Moreover, as oncologists who gave evidence recently to the Health and Sport Committee pointed out, because patients here do not have access to the medicines, they will not get the next-generation state-of-the-art drugs when they undergo clinical trial, because the new drugs will be judged against those that are currently not approved or available in Scotland but regarded as standard therapies elsewhere in the UK.
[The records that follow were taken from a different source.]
-- ==== Sys2Proof/Machine/Equalize.lean ====
section
/-! DEFINITION. `EQUALIZE` (42_equalize.md): histogram, cumulative distribution, look-up table, colour-space transform. -/

namespace Sys2Proof.Machine

/-- Luminance and chrominance scaled by `10^5` (42_equalize.md R173). -/
structure Yuv where
  y5 : Int
  u5 : Int
  v5 : Int
  deriving DecidableEq, Repr

/-- `Forward(R, G, B)` (42_equalize.md R173). -/
def forward (p : Rgb) : Yuv where
  y5 := 29900 * byteVal p.r + 58700 * byteVal p.g + 11400 * byteVal p.b
  u5 := -14713 * byteVal p.r - 28886 * byteVal p.g + 43600 * byteVal p.b
  v5 := 61500 * byteVal p.r - 51499 * byteVal p.g - 10001 * byteVal p.b

/-- The rounded luminance `Yr = (Y5 + 50000) div 100000` (42_equalize.md R173). -/
def roundedLuma (p : Rgb) : Nat := (((forward p).y5 + 50000) / 100000).toNat

/-- `E = 10^10`, the product of the two scales (42_equalize.md R174). -/
def chromaScale : Int := 10000000000

/-- `Inverse(Ym, U5, V5)` (42_equalize.md R174). -/
def inverse (ym : Byte) (u5 v5 : Int) : Rgb where
  r := clampByte (rhu (byteVal ym * chromaScale + 113983 * v5) chromaScale)
  g := clampByte (rhu (byteVal ym * chromaScale - 39465 * u5 - 58060 * v5) chromaScale)
  b := clampByte (rhu (byteVal ym * chromaScale + 203211 * u5) chromaScale)

/-- `I(x, y)`: the byte of a `GRAY8` pixel, the rounded luminance of an `RGB24` pixel (42_equalize.md R170, stage 1). -/
def State.intensity (s : State) (x y : Nat) : Nat :=
  match s.format with
  | .gray8 => (s.pix (s.addr x y 0)).toNat
  | .rgb24 => roundedLuma (s.rgb x y)

/-- The intensities of all pixels of the image. -/
def State.intensities (s : State) : List Nat := s.pixels.map fun p => s.intensity p.1 p.2

/-- How many pixels have each of the intensities 0..255 (42_equalize.md R171). -/
def histogram (is : List Nat) : List Nat := (List.range 256).map fun i => is.count i

/-- Running sums: each entry is the one before it plus the histogram's (42_equalize.md R171). -/
def cumulate : Nat → List Nat → List Nat
  | _, [] => []
  | acc, h :: t => (acc + h) :: cumulate (acc + h) t

/-- The new `HIST` as numbers. -/
def State.newHist (s : State) : List Nat := histogram s.intensities

/-- The new `CDF` as numbers. -/
def State.newCdf (s : State) : List Nat := cumulate 0 s.newHist

/-- `N = CDF[255]` (42_equalize.md R171). -/
def State.cdfTotal (s : State) : Nat := s.newCdf.getD 255 0

/-- `cmin`, the smallest nonzero entry: `CDF[j]` for the least `j` with `CDF[j] > 0`; 0 where there is none
(42_equalize.md R170 stage 3, R171). -/
def State.cdfMin (s : State) : Nat := (s.newCdf.find? fun c => decide (0 < c)).getD 0

/-- The degenerate case: `N = 0` or `N = cmin` (42_equalize.md R175). -/
def State.degenerate (s : State) : Bool := s.cdfTotal == 0 || s.cdfTotal == s.cdfMin

/-- `LUT[i]` of a command that is not degenerate (42_equalize.md R172). -/
def State.newLut (s : State) (i : Nat) : Byte :=
  if 0 < s.newCdf.getD i 0 then
    byteOf (rhu (255 * ((s.newCdf.getD i 0 : Int) - s.cdfMin)) ((s.cdfTotal : Int) - s.cdfMin))
  else 0

/-- The cells of one pixel's new value (42_equalize.md R176, R177). -/
def State.equalizedCells (s : State) (x y : Nat) : List Host.Cell :=
  match s.format with
  | .gray8 => [(s.addr x y 0, s.newLut (s.intensity x y))]
  | .rgb24 =>
    s.rgbCells x y
      (inverse (s.newLut (s.intensity x y)) (forward (s.rgb x y)).u5 (forward (s.rgb x y)).v5)

/-- 256 counts as the 32-bit registers `HIST` or `CDF`; a count never exceeds 32 bits (10_state.md R34). -/
@[irreducible] def wordTable (l : List Nat) : Vector Word 256 := Vector.ofFn fun i => BitVec.ofNat 32 (l.getD i.val 0)

/-- 256 bytes as the registers `LUT` (10_state.md R36). -/
@[irreducible] def byteTable (f : Nat → Byte) : Vector Byte 256 := Vector.ofFn fun i => f i.val

/-- `HIST` and `CDF` written (42_equalize.md R171). -/
def State.setHistCdf (s : State) (hist cdf : List Nat) : State :=
  { s with hist := wordTable hist, cdf := wordTable cdf }

/-- `LUT` written (42_equalize.md R172). -/
def State.setLut (s : State) (f : Nat → Byte) : State := { s with lut := byteTable f }

/-- The five stages of `EQUALIZE`, all on the image as it was (42_equalize.md R170). -/
def State.equalize (s : State) : State :=
  if s.degenerate then s.setHistCdf s.newHist s.newCdf
  else
    ((s.setHistCdf s.newHist s.newCdf).setLut s.newLut).store
      (s.pixels.flatMap fun p => s.equalizedCells p.1 p.2)

/-- `EQUALIZE` (42_equalize.md R170). -/
def execEqualize (s : State) : Host.Outcome State Fault Refusal :=
  command .equalize State.equalize s

end Sys2Proof.Machine
end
That is already leading to some difficulty in recruiting expert staff in our hospitals, and it could result in a drift of experience from Scotland.
You have one minute left.
If that happens, we could soon lose our position as a leader in cutting edge medical research.
No one disagrees that new drugs require assessment or that the SMC does that with a high degree of expertise and professionalism, but current assessment methods have been shown to disadvantage some disease areas. I hope that the Routledge review will result in further evolution of current methods to allow a wider assessment of a medicine’s value.
The cancer drugs fund in England and the proposed rare conditions medicines fund in Scotland are intended to bridge the gap until value-based pricing is introduced next year. However, we must remember that the new pricing mechanism will apply only to drugs that come on stream after its introduction. Cancer patients who need currently available non-formulary drugs will still lose out unless some form of funding is put in place for them to gain access to those medicines.
I am afraid that you must finish.
I fully endorse the motion in Jackson Carlaw’s name and the Labour amendment.
I am sorry, but I can give the next two back-bench speakers only three and a half minutes each.
16:35
I declare an interest as a survivor of cancer who takes cancer medication every day.
It was a life-changing event for me to get a cancer diagnosis, experience the fear and loneliness that went with it, and depend totally on our wonderful national health service. Early detection, prompt and skilful treatment, and aftercare from Maggie’s Centres enabled me to get on with my life and be here today. I count myself lucky, but I now take nothing for granted.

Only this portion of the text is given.